Did you ever make stone soup in your early schooling days? If you did, your teacher probably told you that the best way of making stone soup taste really, really great is if everybody who plans to eat some brings one little ingredient to share.
If Timmy brings a carrot, and Jamal brings an onion, and Zerlita brings a pepper, and Mikayla brings some peas, and so on and so on and so on, pretty soon, an enormous pot of tasty soup will be bubbling away. When everyone shares what little they have, all of those not-very-filling ingredients add up to a rich and wonderful dish. And it definitely won't taste like a stone.

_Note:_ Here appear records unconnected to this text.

-- ==== Sys2Proof/Laws/Scan.lean ====
section
/-! SUPPORT. What the header scan and the field decode can do: where a pass can end, what it then has seen, what a
name looks like, which entries a scan makes. -/

namespace Sys2Proof.Machine

/-! ### Cells, symbols, draws -/

@[simp] theorem cellByte_some (b : Byte) (d : Nat) : cellByte (some b) d = (b, d) := rfl

@[simp] theorem cellByte_none (d : Nat) : cellByte none d = (Config.freeByte d, d + 1) := rfl

theorem State.sym_of_read {s : State} {i : Nat} {b : Byte} (hi : i < s.length) (hb : s.tape.read i = some b) (d : Nat) :
    s.sym d i = (bitOfSymbol b, d) := by simp [State.sym, hi, State.memRead, hb]

theorem State.sym_of_length_le {s : State} {i : Nat} (hi : s.length ≤ i) (d : Nat) :
    s.sym d i = (Config.freeBit d, d + 1) := by simp [State.sym, Nat.not_lt.2 hi]

/-! ### One pass -/

theorem passFrom_nil (policy : ScanBreakPolicy) (k o h d : Nat) : passFrom policy [] k o h d = (none, d) := rfl

theorem passFrom_cons (policy : ScanBreakPolicy) (c : Option Byte) (cs : List (Option Byte)) (k o h d : Nat) :
    passFrom policy (c :: cs) k o h d =
      if (cellByte c d).1 = symOne then
        if 0 < h then
          passFrom policy cs (k + 1) (breakOnOne policy o h).1 (breakOnOne policy o h).2 (cellByte c d).2
        else passFrom policy cs (k + 1) (o + 1) h (cellByte c d).2
      else if 40 ≤ o then
        if 40 ≤ h + 1 then (some (k - 79), (cellByte c d).2)
        else passFrom policy cs (k + 1) o (h + 1) (cellByte c d).2
      else passFrom policy cs (k + 1) 0 0 (cellByte c d).2 := rfl

theorem breakOnOne_le (policy : ScanBreakPolicy) (o h : Nat) :
    (breakOnOne policy o h).1 + (breakOnOne policy o h).2 ≤ o + h + 1 := by
  cases policy <;> simp only [breakOnOne] <;> omega

/-- Where a pass from `p` can end (R104): at a header start at or after `p`, all 80 symbols being valid. -/
theorem passFrom_bounds (policy : ScanBreakPolicy) {p : Nat} (cs : List (Option Byte)) {k o h d a d' : Nat}
    (hk : p + o + h ≤ k) (hr : passFrom policy cs k o h d = (some a, d')) :
    p ≤ a ∧ a + 79 < k + cs.length := by
  induction cs generalizing k o h d with
  | nil => simp [passFrom_nil] at hr
  | cons c cs ih =>
    have hle := breakOnOne_le policy o h
    rw [passFrom_cons] at hr
    simp only [List.length_cons]
    split at hr
    · split at hr
      · have := ih (by omega) hr; omega
      · have := ih (by omega) hr; omega
    · split at hr
      · split at hr
        · simp only [Prod.mk.injEq, Option.some.injEq] at hr; omega
        · have := ih (by omega) hr; omega
      · have := ih (by omega) hr; omega

/-- The list of cells holds bytes, `'1'` exactly where `g` says so. -/
def cellsMatch (g : Nat → Prop) (k : Nat) (cs : List (Option Byte)) : Prop :=
  ∀ j < cs.length, ∃ b, cs[j]? = some (some b) ∧ (b = symOne ↔ g (k + j))

theorem cellsMatch_cons {g : Nat → Prop} {k : Nat} {c : Option Byte} {cs : List (Option Byte)}
    (h : cellsMatch g k (c :: cs)) : (∃ b, c = some b ∧ (b = symOne ↔ g k)) ∧ cellsMatch g (k + 1) cs := by
  constructor
  · obtain ⟨b, hb, hg⟩ := h 0 (by simp)
    exact ⟨b, by simpa using hb, hg⟩
  · intro j hj
    obtain ⟨b, hb, hg⟩ := h (j + 1) (by simpa using hj)
    refine ⟨b, by simpa using hb, ?_⟩
    rw [hg, show k + (j + 1) = k + 1 + j by omega]

/-- The counters of a pass at index `k` count what stands before `k`: `o` ones, then `h` others. -/
structure CountersAt (g : Nat → Prop) (k o h : Nat) : Prop where
  room : o + h ≤ k
  short : h < 40
  ones : ∀ j, k - h - o ≤ j → j < k - h → g j
  others : ∀ j, k - h ≤ j → j < k → ¬ g j
  leader : 0 < h → 40 ≤ o

theorem CountersAt.start (g : Nat → Prop) (k : Nat) : CountersAt g k 0 0 :=
  ⟨by omega, by omega, fun j h1 h2 => by omega, fun j h1 h2 => by omega, fun h => by omega⟩

theorem CountersAt.one {g : Nat → Prop} {k o : Nat} (hc : CountersAt g k o 0) (hg : g k) : CountersAt g (k + 1) (o + 1) 0 := by
  refine ⟨by have := hc.room; omega, by omega, fun j h1 h2 => ?_, fun j h1 h2 => by omega, fun h => by omega⟩
  rcases Nat.lt_or_ge j k with h | h
  · exact hc.ones j (by omega) (by omega)
  · obtain rfl : j = k := by omega
    exact hg

theorem CountersAt.other {g : Nat → Prop} {k o h : Nat} (hc : CountersAt g k o h) (ho : 40 ≤ o) (hh : h + 1 < 40)
    (hg : ¬ g k) : CountersAt g (k + 1) o (h + 1) := by
  have := hc.room
  refine ⟨by omega, hh, fun j h1 h2 => hc.ones j (by omega) (by omega), fun j h1 h2 => ?_, fun _ => ho⟩
  rcases Nat.lt_or_ge j k with h' | h'
  · exact hc.others j (by omega) (by omega)
  · obtain rfl : j = k := by omega
    exact hg

theorem CountersAt.break {g : Nat → Prop} {k o h : Nat} {policy : ScanBreakPolicy} (hp : policy ≠ .ignore) (hg : g k) :
    CountersAt g (k + 1) (breakOnOne policy o h).1 (breakOnOne policy o h).2 := by
  cases policy with
  | resetCount => simpa [breakOnOne] using (CountersAt.start g k).one hg
  | resetNocount => exact CountersAt.start g (k + 1)
  | ignore => exact absurd rfl hp

/-- A header found is a header pattern (R104), for the policies that reset (R103). -/
theorem passFrom_sound {policy : ScanBreakPolicy} (hp : policy ≠ .ignore) {g : Nat → Prop} (cs : List (Option Byte))
    {k o h d a d' : Nat} (hm : cellsMatch g k cs) (hc : CountersAt g k o h)
    (hr : passFrom policy cs k o h d = (some a, d')) :
    (∀ j < 40, g (a + j)) ∧ ∀ j < 40, ¬ g (a + 40 + j) := by
  induction cs generalizing k o h d with
  | nil => simp [passFrom_nil] at hr
  | cons c cs ih =>
    obtain ⟨⟨b, rfl, hb⟩, hm'⟩ := cellsMatch_cons hm
    rw [passFrom_cons, cellByte_some] at hr
    by_cases hg : g k
    · rw [if_pos (hb.2 hg)] at hr
      split at hr
      · exact ih hm' (CountersAt.break hp hg) hr
      · obtain rfl : h = 0 := by omega
        exact ih hm' (hc.one hg) hr
    · rw [if_neg (hb.not.2 hg)] at hr
      split at hr
      · rename_i ho
        split at hr
        · have := hc.room
          have := hc.short
          simp only [Prod.mk.injEq, Option.some.injEq] at hr
          refine ⟨fun j hj => hc.ones _ (by omega) (by omega), fun j hj => ?_⟩
          rcases Nat.lt_or_ge (a + 40 + j) k with hlt | hge
          · exact hc.others _ (by omega) hlt
          · rwa [show a + 40 + j = k by omega]
        · exact ih hm' (hc.other ho (by omega) hg) hr
      · exact ih hm' (CountersAt.start g (k + 1)) hr

/-- Under the default policy a pass does not miss a pattern that lies ahead of it: it ends there or before. -/
theorem passFrom_complete {g : Nat → Prop} (cs : List (Option Byte)) {k o h d a : Nat} (hm : cellsMatch g k cs)
    (hend : a + 79 < k + cs.length) (hones : ∀ j < 40, g (a + j)) (hothers : ∀ j < 40, ¬ g (a + 40 + j))
    (hpos : k ≤ a ∧ h < 40 ∨ a < k ∧ k ≤ a + 40 ∧ h = 0 ∧ k ≤ a + o ∨ a + 40 ≤ k ∧ k ≤ a + 79 ∧ 40 ≤ o ∧ h + 40 + a = k) :
    ∃ a' ≤ a, (passFrom .resetCount cs k o h d).1 = some a' := by
  induction cs generalizing k o h d with
  | nil => simp only [List.length_nil] at hend; omega
  | cons c cs ih =>
    obtain ⟨⟨b, rfl, hb⟩, hm'⟩ := cellsMatch_cons hm
    simp only [List.length_cons] at hend
    rw [passFrom_cons, cellByte_some]
    by_cases hg : g k
    · rw [if_pos (hb.2 hg)]
      have hk : k < a + 40 := by
        by_contra hge
        exact hothers (k - (a + 40)) (by omega) (by rwa [show a + 40 + (k - (a + 40)) = k by omega])
      split
      · exact ih hm' (by omega) (by show k + 1 ≤ a ∧ 0 < 40 ∨ a < k + 1 ∧ k + 1 ≤ a + 40 ∧ 0 = 0 ∧ k + 1 ≤ a + 1 ∨ _; omega)
      · exact ih hm' (by omega) (by omega)
    · rw [if_neg (hb.not.2 hg)]
      have hk : k < a ∨ a + 40 ≤ k := by
        by_contra hge
        exact hg (by simpa [show a + (k - a) = k by omega] using hones (k - a) (by omega))
      split
      · split
        · exact ⟨k - 79, by omega, rfl⟩
        · exact ih hm' (by omega) (by omega)
      · exact ih hm' (by omega) (by omega)

/-- A pass over bytes that have been written makes no draw. -/
theorem passFrom_draws {policy : ScanBreakPolicy} {g : Nat → Prop} (cs : List (Option Byte)) {k o h d : Nat}
    (hm : cellsMatch g k cs) : (passFrom policy cs k o h d).2 = d := by
  induction cs generalizing k o h with
  | nil => rfl
  | cons c cs ih =>
    obtain ⟨⟨b, rfl, -⟩, hm'⟩ := cellsMatch_cons hm
    rw [passFrom_cons, cellByte_some]
    split
    · split <;> exact ih hm'
    · split
      · split
        · rfl
        · exact ih hm'
      · exact ih hm'

/-! ### Runs of symbols -/

theorem passFrom_ones {policy : ScanBreakPolicy} {cs : List (Option Byte)} (hcs : ∀ c ∈ cs, c = some symOne)
    (rest : List (Option Byte)) (k o d : Nat) :
    passFrom policy (cs ++ rest) k o 0 d = passFrom policy rest (k + cs.length) (o + cs.length) 0 d := by
  induction cs generalizing k o with
  | nil => rfl
  | cons c cs ih =>
    obtain ⟨rfl, hrest⟩ := List.forall_mem_cons.1 hcs
    simp only [List.cons_append, passFrom_cons, cellByte_some, if_true, Nat.lt_irrefl, if_false, ih hrest, List.length_cons]
    rw [show k + 1 + cs.length = k + (cs.length + 1) by omega, show o + 1 + cs.length = o + (cs.length + 1) by omega]

/-- Under `ignore` the ones inside a boundary run leave it as it is (R103). -/
theorem passFrom_ignored_ones {cs : List (Option Byte)} (hcs : ∀ c ∈ cs, c = some symOne)
    (rest : List (Option Byte)) (k o d : Nat) {h : Nat} (hh : 0 < h) :
    passFrom .ignore (cs ++ rest) k o h d = passFrom .ignore rest (k + cs.length) (o + cs.length) h d := by
  induction cs generalizing k o with
  | nil => rfl
  | cons c cs ih =>
    obtain ⟨rfl, hrest⟩ := List.forall_mem_cons.1 hcs
    simp only [List.cons_append, passFrom_cons, cellByte_some, if_true, if_pos hh, breakOnOne, ih hrest, List.length_cons]
    rw [show k + 1 + cs.length = k + (cs.length + 1) by omega, show o + 1 + cs.length = o + (cs.length + 1) by omega]

/-- A boundary run that the pass does not see completed. -/
theorem passFrom_others_short {policy : ScanBreakPolicy} {cs : List (Option Byte)}
    (hcs : ∀ c ∈ cs, ∃ b, c = some b ∧ b ≠ symOne) (rest : List (Option Byte)) (k d : Nat) {o h : Nat} (ho : 40 ≤ o)
    (hh : h + cs.length < 40) :
    passFrom policy (cs ++ rest) k o h d = passFrom policy rest (k + cs.length) o (h + cs.length) d := by
  induction cs generalizing k h with
  | nil => rfl
  | cons c cs ih =>
    obtain ⟨⟨b, rfl, hb⟩, hrest⟩ := List.forall_mem_cons.1 hcs
    rw [List.length_cons] at hh
    rw [List.cons_append, passFrom_cons, cellByte_some, if_neg hb, if_pos ho, if_neg (by omega), ih hrest _ (by omega),
      List.length_cons, show k + 1 + cs.length = k + (cs.length + 1) by omega,
      show h + 1 + cs.length = h + (cs.length + 1) by omega]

At the end of The Bean Trees, as Taylor and Turtle begin their long drive home from Oklahoma City to Tucson, Turtle sings a song about vegetable soup. Turtle loves vegetables, fruit, and legumes, and she knows the names of lots of them. She also knows the names of all the people who have been loving and caring for her over the past seven months or so in Tucson, and as she sings, all of those names get mixed up together. Taylor tells us:
"The sky went from dust-color to gray and then cool black sparked with stars, and she was still wide awake. She watched the dark highway and entertained me with her vegetable-soup song, except that now there were people mixed in with the beans and potatoes: Dwayne Ray, Mattie, Esperanza, Lou Ann and all the rest.
"And me. I was the main ingredient." (17.187-188)
Cute, right? So, The Bean Trees makes use of a lot of different symbols and metaphors for community, and Turtle's final vegetable-soup song is one of them. Just like a kindergarten teacher's recipe for "stone soup," Turtle's song points to the "nourishment" that a community of friends and family can provide for a child.
As Lou Ann tells Taylor, no one person can right all the wrongs in the world, but, as The Bean Trees suggests, when a community of people come together to share what little they have, wonderful changes can come about. Now ain't that inspiring!